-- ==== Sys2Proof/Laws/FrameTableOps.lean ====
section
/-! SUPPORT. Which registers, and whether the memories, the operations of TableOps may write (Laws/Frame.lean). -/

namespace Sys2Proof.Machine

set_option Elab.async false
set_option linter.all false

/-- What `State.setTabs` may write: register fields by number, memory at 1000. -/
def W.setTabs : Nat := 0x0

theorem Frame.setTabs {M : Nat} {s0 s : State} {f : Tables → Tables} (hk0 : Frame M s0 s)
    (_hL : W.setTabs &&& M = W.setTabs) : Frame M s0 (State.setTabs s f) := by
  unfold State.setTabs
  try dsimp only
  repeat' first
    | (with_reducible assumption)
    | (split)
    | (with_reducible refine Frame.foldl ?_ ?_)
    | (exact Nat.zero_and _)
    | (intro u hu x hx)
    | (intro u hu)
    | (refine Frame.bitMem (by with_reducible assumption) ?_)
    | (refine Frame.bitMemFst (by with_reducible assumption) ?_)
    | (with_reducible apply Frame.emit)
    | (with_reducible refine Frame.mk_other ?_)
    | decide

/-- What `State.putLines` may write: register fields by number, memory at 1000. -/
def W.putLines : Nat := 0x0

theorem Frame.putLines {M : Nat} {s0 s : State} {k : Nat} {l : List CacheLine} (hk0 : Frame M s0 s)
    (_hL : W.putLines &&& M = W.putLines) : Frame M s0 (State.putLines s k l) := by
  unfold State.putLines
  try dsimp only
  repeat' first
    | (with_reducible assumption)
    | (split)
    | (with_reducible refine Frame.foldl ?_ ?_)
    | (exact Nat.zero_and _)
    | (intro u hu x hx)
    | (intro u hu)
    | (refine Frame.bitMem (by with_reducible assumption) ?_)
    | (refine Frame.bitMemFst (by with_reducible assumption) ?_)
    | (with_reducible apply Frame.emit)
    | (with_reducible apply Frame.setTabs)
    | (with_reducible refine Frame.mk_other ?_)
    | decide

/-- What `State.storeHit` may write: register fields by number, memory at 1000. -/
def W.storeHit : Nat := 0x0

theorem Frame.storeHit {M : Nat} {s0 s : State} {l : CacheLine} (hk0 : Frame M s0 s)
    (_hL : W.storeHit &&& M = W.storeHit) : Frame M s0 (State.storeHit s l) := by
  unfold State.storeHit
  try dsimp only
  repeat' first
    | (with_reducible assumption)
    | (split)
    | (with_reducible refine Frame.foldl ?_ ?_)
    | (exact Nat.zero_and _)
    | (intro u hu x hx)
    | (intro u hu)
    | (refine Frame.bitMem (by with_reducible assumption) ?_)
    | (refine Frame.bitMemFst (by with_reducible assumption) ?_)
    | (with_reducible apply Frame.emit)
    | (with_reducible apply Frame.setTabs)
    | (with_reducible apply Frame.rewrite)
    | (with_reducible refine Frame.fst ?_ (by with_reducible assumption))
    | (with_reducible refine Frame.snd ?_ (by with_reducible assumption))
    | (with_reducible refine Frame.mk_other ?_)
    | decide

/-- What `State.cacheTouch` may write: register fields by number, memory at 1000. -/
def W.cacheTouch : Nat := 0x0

==

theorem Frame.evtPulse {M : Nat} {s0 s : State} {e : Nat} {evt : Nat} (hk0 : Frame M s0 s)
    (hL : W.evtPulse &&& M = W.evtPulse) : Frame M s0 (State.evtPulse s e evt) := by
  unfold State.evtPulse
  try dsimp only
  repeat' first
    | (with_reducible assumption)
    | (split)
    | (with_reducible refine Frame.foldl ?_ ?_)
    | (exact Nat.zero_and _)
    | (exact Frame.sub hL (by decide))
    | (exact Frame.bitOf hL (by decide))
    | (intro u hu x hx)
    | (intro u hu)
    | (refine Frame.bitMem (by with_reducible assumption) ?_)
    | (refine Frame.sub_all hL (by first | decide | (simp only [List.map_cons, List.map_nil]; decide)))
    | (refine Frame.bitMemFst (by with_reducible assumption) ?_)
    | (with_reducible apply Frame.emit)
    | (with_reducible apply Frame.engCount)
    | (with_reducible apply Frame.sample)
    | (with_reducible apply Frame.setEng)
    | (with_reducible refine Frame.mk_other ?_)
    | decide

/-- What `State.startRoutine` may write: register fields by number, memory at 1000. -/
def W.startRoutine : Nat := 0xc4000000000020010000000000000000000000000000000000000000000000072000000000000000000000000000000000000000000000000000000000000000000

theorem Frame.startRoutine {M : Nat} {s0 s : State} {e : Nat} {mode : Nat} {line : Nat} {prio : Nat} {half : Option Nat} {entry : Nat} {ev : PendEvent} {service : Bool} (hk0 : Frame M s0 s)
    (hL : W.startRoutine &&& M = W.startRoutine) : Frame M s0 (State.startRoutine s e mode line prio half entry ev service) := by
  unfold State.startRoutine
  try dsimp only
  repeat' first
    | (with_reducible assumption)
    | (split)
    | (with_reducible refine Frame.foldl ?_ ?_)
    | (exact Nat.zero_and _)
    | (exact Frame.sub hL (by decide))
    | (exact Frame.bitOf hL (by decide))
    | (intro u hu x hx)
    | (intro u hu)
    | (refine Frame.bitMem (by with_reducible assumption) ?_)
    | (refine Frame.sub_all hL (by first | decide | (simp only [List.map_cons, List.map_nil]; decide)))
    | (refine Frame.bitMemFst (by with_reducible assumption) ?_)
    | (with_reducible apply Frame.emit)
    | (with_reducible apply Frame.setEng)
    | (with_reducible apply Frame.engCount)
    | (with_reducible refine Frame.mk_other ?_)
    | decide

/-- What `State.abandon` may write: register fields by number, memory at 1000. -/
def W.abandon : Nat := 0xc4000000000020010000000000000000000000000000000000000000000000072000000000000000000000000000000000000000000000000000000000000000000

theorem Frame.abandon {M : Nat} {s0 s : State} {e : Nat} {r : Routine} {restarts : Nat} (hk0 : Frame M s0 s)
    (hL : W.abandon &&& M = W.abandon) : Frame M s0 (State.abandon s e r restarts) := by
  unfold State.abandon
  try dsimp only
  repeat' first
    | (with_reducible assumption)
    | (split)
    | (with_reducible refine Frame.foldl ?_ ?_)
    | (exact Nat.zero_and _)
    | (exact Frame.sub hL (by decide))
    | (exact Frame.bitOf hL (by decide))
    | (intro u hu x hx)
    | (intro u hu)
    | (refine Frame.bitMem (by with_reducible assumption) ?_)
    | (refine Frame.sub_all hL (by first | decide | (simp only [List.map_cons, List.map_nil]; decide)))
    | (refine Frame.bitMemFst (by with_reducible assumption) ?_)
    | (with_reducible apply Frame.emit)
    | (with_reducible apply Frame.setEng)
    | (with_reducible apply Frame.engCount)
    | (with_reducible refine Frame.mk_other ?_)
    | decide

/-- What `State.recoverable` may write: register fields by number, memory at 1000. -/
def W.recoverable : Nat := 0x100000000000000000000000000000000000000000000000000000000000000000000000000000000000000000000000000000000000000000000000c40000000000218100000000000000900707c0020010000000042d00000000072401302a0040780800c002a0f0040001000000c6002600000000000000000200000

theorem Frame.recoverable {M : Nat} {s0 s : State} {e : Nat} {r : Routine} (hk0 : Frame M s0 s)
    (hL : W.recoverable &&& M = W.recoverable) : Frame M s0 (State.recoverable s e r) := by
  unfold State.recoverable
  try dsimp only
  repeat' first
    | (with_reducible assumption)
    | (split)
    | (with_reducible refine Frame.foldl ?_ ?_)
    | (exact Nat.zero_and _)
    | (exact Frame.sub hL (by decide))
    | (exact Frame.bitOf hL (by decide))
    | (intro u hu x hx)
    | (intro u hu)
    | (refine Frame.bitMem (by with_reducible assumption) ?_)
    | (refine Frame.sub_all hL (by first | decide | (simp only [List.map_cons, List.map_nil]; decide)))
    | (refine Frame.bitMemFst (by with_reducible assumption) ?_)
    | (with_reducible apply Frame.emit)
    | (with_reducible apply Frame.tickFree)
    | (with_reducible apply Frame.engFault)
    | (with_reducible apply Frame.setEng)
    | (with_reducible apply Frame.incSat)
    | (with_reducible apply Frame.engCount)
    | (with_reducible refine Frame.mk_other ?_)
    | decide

--

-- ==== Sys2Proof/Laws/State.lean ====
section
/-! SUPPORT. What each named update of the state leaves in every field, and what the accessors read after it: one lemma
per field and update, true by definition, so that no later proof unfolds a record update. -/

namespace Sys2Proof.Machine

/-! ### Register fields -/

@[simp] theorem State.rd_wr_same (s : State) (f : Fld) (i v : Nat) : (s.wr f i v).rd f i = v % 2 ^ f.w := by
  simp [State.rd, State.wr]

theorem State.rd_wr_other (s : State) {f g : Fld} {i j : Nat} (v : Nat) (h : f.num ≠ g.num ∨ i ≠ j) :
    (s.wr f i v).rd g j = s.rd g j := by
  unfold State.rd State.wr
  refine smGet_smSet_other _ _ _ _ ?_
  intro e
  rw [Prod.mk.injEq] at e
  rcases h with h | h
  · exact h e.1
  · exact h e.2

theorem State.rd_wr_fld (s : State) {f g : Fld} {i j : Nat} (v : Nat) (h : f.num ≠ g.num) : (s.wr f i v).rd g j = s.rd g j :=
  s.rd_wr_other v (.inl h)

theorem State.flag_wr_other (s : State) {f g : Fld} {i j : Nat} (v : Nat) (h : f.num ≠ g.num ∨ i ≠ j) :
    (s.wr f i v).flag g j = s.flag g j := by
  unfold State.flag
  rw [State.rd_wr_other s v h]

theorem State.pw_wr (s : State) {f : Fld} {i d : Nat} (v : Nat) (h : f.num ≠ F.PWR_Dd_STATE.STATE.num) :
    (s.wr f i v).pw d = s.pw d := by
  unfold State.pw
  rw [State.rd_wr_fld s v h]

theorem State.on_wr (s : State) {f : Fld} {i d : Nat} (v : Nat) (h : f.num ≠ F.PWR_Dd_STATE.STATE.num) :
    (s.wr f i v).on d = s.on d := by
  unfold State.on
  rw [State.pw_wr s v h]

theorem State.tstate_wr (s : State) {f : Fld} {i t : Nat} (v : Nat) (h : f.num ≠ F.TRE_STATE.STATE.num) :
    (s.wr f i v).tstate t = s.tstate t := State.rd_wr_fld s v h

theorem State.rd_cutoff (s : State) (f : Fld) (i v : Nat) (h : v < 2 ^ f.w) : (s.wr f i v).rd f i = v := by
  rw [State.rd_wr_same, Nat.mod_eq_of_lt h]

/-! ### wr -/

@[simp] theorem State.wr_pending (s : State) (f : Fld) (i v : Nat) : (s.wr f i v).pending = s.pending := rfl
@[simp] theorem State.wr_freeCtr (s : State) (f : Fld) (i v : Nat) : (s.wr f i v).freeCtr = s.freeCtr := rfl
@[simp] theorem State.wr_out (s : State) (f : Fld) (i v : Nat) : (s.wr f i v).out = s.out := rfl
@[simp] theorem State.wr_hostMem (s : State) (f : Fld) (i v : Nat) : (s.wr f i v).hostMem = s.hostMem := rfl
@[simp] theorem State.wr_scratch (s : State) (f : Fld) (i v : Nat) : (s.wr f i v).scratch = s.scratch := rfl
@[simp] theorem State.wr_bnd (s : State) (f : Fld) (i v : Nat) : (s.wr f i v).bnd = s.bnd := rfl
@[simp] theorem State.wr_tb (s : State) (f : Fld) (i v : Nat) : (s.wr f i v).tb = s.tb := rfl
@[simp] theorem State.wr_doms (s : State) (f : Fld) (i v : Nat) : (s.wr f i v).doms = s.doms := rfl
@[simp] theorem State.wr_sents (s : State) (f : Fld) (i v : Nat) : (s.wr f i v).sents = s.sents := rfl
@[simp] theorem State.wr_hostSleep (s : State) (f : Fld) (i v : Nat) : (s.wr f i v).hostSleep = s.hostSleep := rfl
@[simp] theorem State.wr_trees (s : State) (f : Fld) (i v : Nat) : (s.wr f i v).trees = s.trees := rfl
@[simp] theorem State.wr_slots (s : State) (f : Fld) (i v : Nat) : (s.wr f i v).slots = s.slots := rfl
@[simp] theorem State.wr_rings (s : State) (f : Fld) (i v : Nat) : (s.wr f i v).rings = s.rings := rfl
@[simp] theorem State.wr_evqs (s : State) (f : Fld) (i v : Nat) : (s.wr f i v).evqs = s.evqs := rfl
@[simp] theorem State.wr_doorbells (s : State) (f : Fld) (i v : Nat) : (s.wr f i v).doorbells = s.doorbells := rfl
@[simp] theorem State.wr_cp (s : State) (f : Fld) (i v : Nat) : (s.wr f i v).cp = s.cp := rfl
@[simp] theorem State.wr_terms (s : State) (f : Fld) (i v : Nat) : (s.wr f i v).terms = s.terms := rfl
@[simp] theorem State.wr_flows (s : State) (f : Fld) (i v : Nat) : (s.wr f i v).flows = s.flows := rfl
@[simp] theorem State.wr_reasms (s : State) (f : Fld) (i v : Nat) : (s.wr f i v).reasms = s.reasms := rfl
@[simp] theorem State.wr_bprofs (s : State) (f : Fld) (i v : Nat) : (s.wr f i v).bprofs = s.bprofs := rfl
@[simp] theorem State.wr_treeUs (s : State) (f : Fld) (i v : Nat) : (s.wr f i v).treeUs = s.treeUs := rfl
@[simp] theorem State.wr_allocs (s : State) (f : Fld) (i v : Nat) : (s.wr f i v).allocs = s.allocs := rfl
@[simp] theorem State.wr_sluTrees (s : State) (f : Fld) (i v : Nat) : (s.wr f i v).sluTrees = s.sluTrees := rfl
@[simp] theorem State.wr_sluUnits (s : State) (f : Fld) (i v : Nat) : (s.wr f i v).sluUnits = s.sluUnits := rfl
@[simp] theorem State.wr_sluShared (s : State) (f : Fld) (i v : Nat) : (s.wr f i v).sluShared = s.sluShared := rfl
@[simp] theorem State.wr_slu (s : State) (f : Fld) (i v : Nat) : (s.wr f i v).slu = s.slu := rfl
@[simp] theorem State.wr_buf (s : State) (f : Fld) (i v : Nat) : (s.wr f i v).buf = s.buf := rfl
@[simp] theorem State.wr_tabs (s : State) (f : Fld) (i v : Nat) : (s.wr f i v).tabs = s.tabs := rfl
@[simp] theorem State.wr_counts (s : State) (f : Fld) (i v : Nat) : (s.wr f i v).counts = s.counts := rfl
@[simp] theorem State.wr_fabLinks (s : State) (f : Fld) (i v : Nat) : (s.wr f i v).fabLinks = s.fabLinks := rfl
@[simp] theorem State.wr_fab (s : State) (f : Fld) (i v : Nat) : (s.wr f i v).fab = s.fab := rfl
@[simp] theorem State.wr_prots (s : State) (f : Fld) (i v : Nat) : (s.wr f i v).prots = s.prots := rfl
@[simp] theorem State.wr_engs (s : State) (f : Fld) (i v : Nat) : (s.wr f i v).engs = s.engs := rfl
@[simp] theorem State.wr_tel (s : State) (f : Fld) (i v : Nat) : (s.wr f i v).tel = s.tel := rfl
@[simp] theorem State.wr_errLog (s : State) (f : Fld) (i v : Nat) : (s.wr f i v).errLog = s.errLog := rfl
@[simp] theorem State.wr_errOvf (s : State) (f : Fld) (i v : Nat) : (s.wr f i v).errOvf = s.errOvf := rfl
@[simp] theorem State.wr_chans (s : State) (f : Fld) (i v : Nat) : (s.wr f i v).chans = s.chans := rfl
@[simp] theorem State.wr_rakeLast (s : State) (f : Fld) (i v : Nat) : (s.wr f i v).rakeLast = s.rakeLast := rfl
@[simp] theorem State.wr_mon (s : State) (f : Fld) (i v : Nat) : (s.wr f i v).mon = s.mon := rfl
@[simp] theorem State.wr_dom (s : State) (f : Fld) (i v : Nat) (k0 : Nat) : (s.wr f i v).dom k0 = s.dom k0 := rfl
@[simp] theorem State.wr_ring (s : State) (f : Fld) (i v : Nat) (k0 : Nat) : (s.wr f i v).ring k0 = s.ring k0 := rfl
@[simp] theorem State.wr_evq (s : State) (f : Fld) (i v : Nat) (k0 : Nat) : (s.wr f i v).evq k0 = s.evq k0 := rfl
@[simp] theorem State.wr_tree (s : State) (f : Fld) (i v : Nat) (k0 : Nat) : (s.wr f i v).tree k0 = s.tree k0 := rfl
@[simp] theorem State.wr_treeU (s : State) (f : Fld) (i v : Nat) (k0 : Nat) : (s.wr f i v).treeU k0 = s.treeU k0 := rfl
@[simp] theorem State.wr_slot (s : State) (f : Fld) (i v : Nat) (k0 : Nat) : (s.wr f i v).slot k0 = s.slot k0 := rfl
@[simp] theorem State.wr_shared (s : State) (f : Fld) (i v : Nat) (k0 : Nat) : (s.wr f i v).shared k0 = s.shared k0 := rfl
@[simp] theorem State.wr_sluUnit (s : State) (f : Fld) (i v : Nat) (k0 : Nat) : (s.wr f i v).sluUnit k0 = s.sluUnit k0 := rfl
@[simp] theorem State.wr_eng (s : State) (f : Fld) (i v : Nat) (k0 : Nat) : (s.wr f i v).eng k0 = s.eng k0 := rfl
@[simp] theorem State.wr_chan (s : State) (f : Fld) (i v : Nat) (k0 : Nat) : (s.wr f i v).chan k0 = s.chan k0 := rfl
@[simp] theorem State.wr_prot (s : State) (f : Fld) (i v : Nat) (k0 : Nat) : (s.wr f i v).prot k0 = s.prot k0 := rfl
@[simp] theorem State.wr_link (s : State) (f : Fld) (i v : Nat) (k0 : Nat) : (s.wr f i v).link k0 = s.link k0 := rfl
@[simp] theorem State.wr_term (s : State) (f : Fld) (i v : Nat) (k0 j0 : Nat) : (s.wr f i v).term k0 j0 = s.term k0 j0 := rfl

▶ [Task description]:
In the entries above, find the line with "rw [State.rd_wr_fld s v h]" and the line with "(s.wr f i v).tstate", then set down exactly those two and every line between them, nothing else.

▶ [Task answer]:
  rw [State.rd_wr_fld s v h]

theorem State.on_wr (s : State) {f : Fld} {i d : Nat} (v : Nat) (h : f.num ≠ F.PWR_Dd_STATE.STATE.num) :
    (s.wr f i v).on d = s.on d := by
  unfold State.on
  rw [State.pw_wr s v h]

theorem State.tstate_wr (s : State) {f : Fld} {i t : Nat} (v : Nat) (h : f.num ≠ F.TRE_STATE.STATE.num) :
    (s.wr f i v).tstate t = s.tstate t := State.rd_wr_fld s v h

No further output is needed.